English minister and anthropologist (1831–1879)

George Taplin (24 August 1831 – 24 June 1879) was a Congregationalist minister who worked in Aboriginal missions in South Australia, and gained a reputation as an anthropologist as well, writing on Ngarrindjeri lore and customs.

==History==
Taplin was born in Kingston upon Thames, Surrey, and educated at a private school in Andover, Hampshire, where he lived with his maternal grandmother. He was trained for the legal profession but had ambitions to serve as a missionary.

He left for Australia in 1849, and arrived at Adelaide in the Anna Maria on 12 October 1849. He worked for a time as a lawyer's clerk, and made the acquaintance of Rev. T. Q. Stow, with whom he boarded while studying for the ministry. While living there he married Stow's servant girl Martha Burnell, who also felt destined for missionary work. In October 1853 they left to help at a mission school in Currency Creek then in February 1854 opened a school at Port Elliot.

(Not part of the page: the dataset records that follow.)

-- ==== Sys2Proof/Word.lean ====
section
/-! DEFINITION. The word types of the block: bytes and 16-bit quantities (R17). -/

namespace Sys2Proof

/-- A byte, an unsigned integer 0..255 (`u8`, R17). -/
abbrev Byte := BitVec 8

/-- A 16-bit quantity, an unsigned integer 0..65535 (`u16`, R17). -/
abbrev U16 := BitVec 16

end Sys2Proof
end

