-- ==== Sys2Proof/Machine/Core.lean ====
section
/-! DEFINITION. The machine as the host reads it. -/

def Sys2Proof.core : Host.Core := {
  State := Sys2Proof.Machine.State, Fault := Sys2Proof.Machine.Fault,
  Refusal := Sys2Proof.Machine.Refusal, step := Sys2Proof.Machine.step, reset := Sys2Proof.Machine.State.reset }
end

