-- ==== Sys2Proof/Laws/FrameCodec.lean ====
section
/-! SUPPORT. Everything BUILD_WRITE can do (R101, R102), and the four forms that a port request decodes to (R60). -/

namespace Sys2Proof

open Machine

/-- A port request is one of the four operations, by its OP. -/
theorem decodePorts_cases (p : Ports) :
    (p.op = 0b00 ∧ decodePorts p = .buildWrite p.devId p.addr p.vals) ∨
    (p.op = 0b01 ∧ decodePorts p = .buildRead p.devId p.addr) ∨
    (p.op = 0b10 ∧ decodePorts p = .parse p.raw) ∨ (p.op = 0b11 ∧ decodePorts p = .checksum p.csIn) := by
  obtain ⟨op, dev, addr, vals, raw, csIn⟩ := p
  have hop : op = 0b00 ∨ op = 0b01 ∨ op = 0b10 ∨ op = 0b11 := by revert op; decide
  rcases hop with rfl | rfl | rfl | rfl <;> simp [decodePorts]

namespace Machine

/-- BUILD_WRITE either loads the write frame or raises TOO_MANY_VALUES. -/
theorem buildWrite_cases (dev : Byte) (addr : U16) (vals : List Int) (s : State) :
    (vals.length ≤ 6 ∧
      buildWrite dev addr vals s = (s.loadFrame (writeFrame dev addr (vals.map truncate16))).succeed.accept) ∨
    (6 < vals.length ∧ buildWrite dev addr vals s = s.raiseTooManyValues.accept) := by
  by_cases h : vals.length ≤ 6
  · exact .inl ⟨h, if_neg (by simpa [Config.maxValues] using h)⟩
  · exact .inr ⟨by omega, if_pos (by simpa [Config.maxValues] using h)⟩

/-- A write frame of at most six values fits the FRAME latch (R15). -/
theorem writeFrame_length_le (dev : Byte) (addr : U16) {us : List U16} (h : us.length ≤ 6) :
    (writeFrame dev addr us).length ≤ 20 := by
  rw [writeFrame_length]; omega

end Machine
end Sys2Proof
end

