/-- The two calls of that transaction are recorded with their answers. -/
theorem traffic_of_success :
    ((s.transportWrite f).transportRead fixed.length).traffic =
      s.traffic ++ [.write f .success, .read fixed.length (.bytes fixed)] := by
  have hread : (s.transportWrite f).nextReadAnswer fixed.length = .bytes fixed := nextReadAnswer_of_queued_bytes hreads
  rw [State.transportRead_traffic, State.transportWrite_traffic, nextWriteAnswer_of_queue hwrites,
    hread, List.append_assoc, List.singleton_append]

end

/-- A READ_REGISTER whose transport calls succeed holds the response after its first two steps, with the read frame in
the FRAME latch and the other latches as they were (R155). -/
theorem readRegister_receives {s : State} {dev : Byte} {name : String} {addr : U16} {rest : List HostEvent}
    {fixed : List Byte} {ws : List WriteAnswer} {rs : List ReadAnswer} (hready : s.Ready) (hnoReset : s.NoReset 2)
    (haddress : addressOf name = .ok (.address addr))
    (hpending : s.pending = .readRegister dev name fixed.length :: rest) (hwrites : s.writeAnswers = .success :: ws)
    (hreads : s.readAnswers = .bytes fixed :: rs) :
    ∃ s₁ s₂, step s = .next s₁ ∧ step s₁ = .next s₂ ∧ s₂.errLegal = true ∧ s₂.task = .received fixed ∧
      s₂.resetLine = s.resetLine.drop 2 ∧ s₂.frame.contents = readFrame dev addr ∧ s₂.values = s.values ∧
      s₂.csum = s.csum ∧ s₂.position = s.position + 1 ∧ s₂.pending = rest ∧
      s₂.traffic = s.traffic ++ [.write (readFrame dev addr) .success, .read fixed.length (.bytes fixed)] := by
  obtain ⟨hfirst, hsecond⟩ := readRegister_first_two_steps hready hnoReset haddress hpending
  -- `by exact`, so that the state is the one of `hsecond`, whose queues are those of `s`.
  exact ⟨_, _, hfirst,
    hsecond.trans (congrArg _ (sendReadFrame_of_success (by exact hwrites) (by exact hreads) _)), rfl, rfl, rfl,
    buildRead_frame_contents dev addr (s.withRest rest), rfl, rfl, rfl, rfl, traffic_of_success hwrites hreads _⟩

/-- Settles O43: the host holds the response after two steps (`readRegister_receives`), and two more parse it and return
its values (O56). -/
theorem readRegisterReturnsTheParsedValues : Obligations.ReadRegisterReturnsTheParsedValues := by
  rintro s dev name n addr rest fixed ws rs hready hnoReset haddress hpending hwrites hreads rfl
  obtain ⟨s₁, s₂, hfirst, hsecond, hlegal, hreceived, hline, hframe, hvalues, hcsum, hposition, hrest, hsent⟩ :=
    readRegister_receives hready (hnoReset.mono (by decide)) haddress hpending hwrites hreads
  obtain ⟨p, s₃, t, hparse, hthird, hfourth, ⟨hframe₃, hvalues₃, hcsum₃, herr₃⟩, -, hposition₃, -,
      ⟨hframe₄, hvalues₄, hcsum₄, herr₄⟩, houtcome, htask, hposition₄, hpending₄, htraffic₄, -⟩ :=
    responseIsParsedAndItsValuesReturned s₂ fixed hlegal hreceived (hnoReset.drop (j := 2) hline)
  obtain rfl : parse fixed s₂ = p := Host.Outcome.next.inj hparse
  have hcontents : t.frame.contents = readFrame dev addr := by rw [hframe₄, hframe₃, parse_frame, hframe]
  refine ⟨s₁, s₂, s₃, t, _, exec_parse_eq fixed s, hfirst, hsecond, hthird, hfourth, ?_, htask, ?_, ?_, ?_, ?_, ?_,
    hpending₄.trans hrest, ?_⟩
  · rw [houtcome, parse_values_contents, parse_values_contents]
  · rw [hvalues₄, hvalues₃, parse_values, hvalues, parse_values]
  · rw [herr₄, herr₃, parse_err]
  · rw [hcsum₄, hcsum₃, parse_csum, hcsum]
  · exact hcontents ▸ isReadFrame_readFrame dev addr
  · rw [hposition₄, hposition₃, parse_position, hposition]
  · rw [htraffic₄, hsent, hcontents]

/-! ### A reset inside a host operation -/

/-- A reset clears ERR and the valid bits, and leaves the host where it stands (R191). -/
theorem step_of_reset {s : State} {later : List Bool} (hlegal : s.errLegal = true)
    (hline : s.resetLine = true :: later) :
    ∃ t, step s = .next t ∧ t.errLegal = true ∧ t.resetLine = later ∧ t.task = s.task ∧ t.traffic = s.traffic ∧
      t.err = 0 ∧ t.frame.valid = false ∧ t.values.valid = false :=
  ⟨_, step_eq_reset hlegal hline, rfl, rfl, rfl, rfl, rfl, rfl, rfl⟩

/-- Settles O55: the reset keeps the host where it stands, so the next step is the read-out of an invalid latch, or the
PARSE of the response held. -/
theorem resetInsideAHostOperation : Obligations.ResetInsideAHostOperation := by
  intro s later hlegal hline hlater
  obtain ⟨t, hreset, hlegal', hline', htask, htraffic, herr, hframe, hvalues⟩ := step_of_reset hlegal hline
  rw [← hline'] at hlater
  rw [← htask]
  refine ⟨?_, fun r hreceived => ?_, fun hparsed => ?_⟩
  · rintro (hbuilt | ⟨n, hbuilt⟩)
    · exact ⟨t, hreset, htraffic,
        (step_of_writeBuilt hlegal' hlater hbuilt).trans (finishWrite_of_invalid herr hframe)⟩
    · exact ⟨t, hreset, htraffic, (step_of_readBuilt hlegal' hlater hbuilt).trans (finishRead_of_invalid n hframe)⟩
  · refine ⟨t, _, _, hreset, step_of_received hlegal' hlater hreceived, rfl, exec_parse_eq r s, rfl, ?_⟩
    rw [State.goTo_values, parse_values_contents, parse_values_contents]
  · exact ⟨t, hreset, (step_of_parsed hlegal' hlater hparsed).trans (returnValues_of_invalid hvalues)⟩

end Sys2Proof.Machine
end

section
/-! PROOFS. The statements about every step: what a step can do to the block and to the traffic, said once
(`stepEffect_of_step`), and the rules that follow from it: R35, the frames sent, R36, R156, and the faults (R30). -/

namespace Sys2Proof.Machine

/-! ### What a step can do -/

/-- The block and the traffic are as before. -/
def State.SameBlockAndTraffic (s t : State) : Prop := s.SameBlock t ∧ t.traffic = s.traffic

/-- The operation of the block that the host issues in this step: on the port (R60), as the build of a host operation, or
as the PARSE of a response (R153, R155). -/
inductive State.Issues (s : State) : Instr → Prop
  | port {p : Ports} {rest : List HostEvent} (hidle : s.task = .idle)
      (hpending : s.pending = .request (.port p) :: rest) : s.Issues (decodePorts p)
  | writeRegister {dev : Byte} {name : String} {vals : List Int} {addr : U16} {rest : List HostEvent}
      (hidle : s.task = .idle) (hpending : s.pending = .writeRegister dev name vals :: rest) :
      s.Issues (.buildWrite dev addr vals)
  | readRegister {dev : Byte} {name : String} {n : Nat} {addr : U16} {rest : List HostEvent}
      (hidle : s.task = .idle) (hpending : s.pending = .readRegister dev name n :: rest) :
      s.Issues (.buildRead dev addr)
  | response {raw : List Byte} (hreceived : s.task = .received raw) : s.Issues (.parse raw)

/-- Everything that a step that goes on can do to the block and to the traffic. -/
inductive StepEffect (s t : State) : Prop
  /-- The platform resets the block (R191). -/
  | reset {later : List Bool} (hline : s.resetLine = true :: later) (hblock : s.resetBlock.SameBlockAndTraffic t)
  /-- The host does nothing, reads a latch, or returns an outcome without a transport call. -/
  | keeps (hsame : s.SameBlockAndTraffic t)
  /-- The host hands one frame to the transport: the one in the FRAME latch, or one issued as a request (log 6). -/
  | carries {f : List Byte} (hframe : s.frame.valid = true ∧ f = s.frame.contents ∨ IsRequestFrame f)
      (hblock : s.SameBlock t) (htraffic : s.Carries f t)
  /-- The block runs one operation. -/
  | operates {i : Instr} {u v : State} (hissues : s.Issues i) (hbefore : s.SameBlockAndTraffic u)
      (hexec : exec i u = .next v) (hafter : v.SameBlockAndTraffic t)

theorem State.sameBlockAndTraffic_goTo (s : State) (k : HostTask) : s.SameBlockAndTraffic (s.goTo k) :=
  ⟨⟨rfl, rfl, rfl, rfl⟩, rfl⟩

/-- Nothing that the host's own fields hold is part of the block or the traffic. -/
theorem State.sameBlockAndTraffic_host (s : State) (pending : List HostEvent) (line : List Bool) (task : HostTask)
    (readOut : Option ReadOut) (outcome : Option HostOutcome) :
    s.SameBlockAndTraffic
      { s with pending := pending, resetLine := line, task := task, readOut := readOut, outcome := outcome } :=
  ⟨⟨rfl, rfl, rfl, rfl⟩, rfl⟩

/-- The bytes of a request are refused, or they are a request frame that goes to the transport. -/
theorem runEvent_frame_effect {u t : State} {bytes : List Byte} {n : Nat}
    (h : runEvent (.request (.frame bytes n)) u = .next t) :
    IsRequestFrame bytes ∧ u.Transacts bytes t := by
  cases hdecode : decode (.frame bytes n) with
  | error reason => simp [runEvent, hdecode] at h
  | ok i =>
    rw [runEvent_request hdecode] at h
    obtain ⟨dev, addr, us, hle, rfl, rfl⟩ | ⟨dev, addr, rfl, rfl⟩ := decodeFrame_eq_ok_iff.mp hdecode
    · rw [exec_frameWrite_of_le dev addr u hle] at h
      exact ⟨isRequestFrame_writeFrame dev addr hle, Host.Outcome.next.inj h ▸ sendWriteFrame_transacts ..⟩
    · exact ⟨isRequestFrame_readFrame dev addr, Host.Outcome.next.inj h ▸ sendReadFrame_transacts ..⟩

/-- Everything that the host's next event can do. -/
theorem runEvent_effect {s t : State} {e : HostEvent} {rest : List HostEvent} {line : List Bool}
    (hidle : s.task = .idle) (hpending : s.pending = e :: rest)
    (h : runEvent e { s with pending := rest, resetLine := line } = .next t) : StepEffect s t := by
  have hbefore := s.sameBlockAndTraffic_host rest line s.task s.readOut s.outcome
  cases e with
  | request r =>
    cases r with
    | port p => exact .operates (.port hidle hpending) hbefore h ⟨⟨rfl, rfl, rfl, rfl⟩, rfl⟩
    | frame bytes n =>
      obtain ⟨hframe, hblock, -, -, -, htraffic⟩ := runEvent_frame_effect h
      exact .carries (.inr hframe) hblock htraffic
  | writeRegister dev name vals =>
    obtain ⟨-, hw⟩ | ⟨-, hw⟩ | ⟨addr, -, hw⟩ :=
      writeRegister_cases dev name vals { s with pending := rest, resetLine := line }
    · cases hw.symm.trans h
    · cases hw.symm.trans h
      exact .keeps hbefore
    · cases hw.symm.trans h
      exact .operates (.writeRegister hidle hpending) hbefore (exec_buildWrite_eq ..) (State.sameBlockAndTraffic_goTo ..)
  | readRegister dev name n =>
    obtain ⟨-, hr⟩ | ⟨-, hr⟩ | ⟨addr, -, hr⟩ :=
      readRegister_cases dev name n { s with pending := rest, resetLine := line }
    · cases hr.symm.trans h
    · cases hr.symm.trans h
      exact .keeps hbefore
    · cases hr.symm.trans h
      exact .operates (.readRegister hidle hpending) hbefore (exec_buildRead_eq ..) (State.sameBlockAndTraffic_goTo ..)
  | readLatch f =>
    simp only [runEvent] at h
    split at h
    · cases h
      exact .keeps hbefore
    · cases h

/-- Everything that the host's action can do, the reset line moved on. -/
theorem hostAction_effect {s t : State} {line : List Bool} (h : hostAction { s with resetLine := line } = .next t) :
    StepEffect s t := by
  have hbefore := s.sameBlockAndTraffic_host s.pending line s.task s.readOut s.outcome
  obtain ⟨-, ha⟩ | ⟨n, -, ha⟩ | ⟨r, hreceived, ha⟩ | ⟨-, ha⟩ | ⟨-, ha⟩ | ⟨e, rest, hidle, hpending, ha⟩ :=
    hostAction_cases { s with resetLine := line }
  all_goals rw [ha] at h
  · obtain ⟨-, hf⟩ | ⟨-, -, hf⟩ | ⟨-, hvalid, hf⟩ := finishWrite_cases { s with resetLine := line }
    · cases hf.symm.trans h
      exact .keeps hbefore
    · cases hf.symm.trans h
    · cases hf.symm.trans h
      obtain ⟨hblock, -, -, -, htraffic⟩ := sendWriteFrame_transacts s.frame.contents
        (State.goTo { s with resetLine := line } .idle)
      exact .carries (.inl ⟨hvalid, rfl⟩) hblock htraffic
  · obtain ⟨-, hf⟩ | ⟨hvalid, hf⟩ := finishRead_cases n { s with resetLine := line }
    · cases hf.symm.trans h
    · cases hf.symm.trans h
      obtain ⟨hblock, -, -, -, htraffic⟩ := sendReadFrame_transacts s.frame.contents n
        (State.goTo { s with resetLine := line } .idle)
      exact .carries (.inl ⟨hvalid, rfl⟩) hblock htraffic
  · cases h
    exact .operates (.response hreceived) hbefore (exec_parse_eq ..) (State.sameBlockAndTraffic_goTo ..)
  · obtain ⟨-, hf⟩ | ⟨-, hf⟩ := returnValues_cases { s with resetLine := line }
    · cases hf.symm.trans h
    · cases hf.symm.trans h
      exact .keeps hbefore
  · cases h
    exact .keeps hbefore
  · exact runEvent_effect hidle hpending h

The school was taken over by the Education Department, but he stayed on as a teacher until 1859, when the Aborigines' Friends' Association appointed him to teach at Point McLeay Aboriginal Mission, now Raukkan, on the shores of Lake Alexandrina, in Narrinyeri (or Ngarrindjeri) country. The mission prospered and did much good work, despite opposition from local landholder John Baker.

Taplin had a keen interest in Ngarrindjeri culture, learned their language, and published Biblical writings in the local dialect. He also wrote on Ngarrindjeri lore and culture, which have great anthropological value. He believed that the best chance for the people to advance was to gain acceptance in European society, and that literacy, adoption of Christian values, and learning trades were essential steps in that process.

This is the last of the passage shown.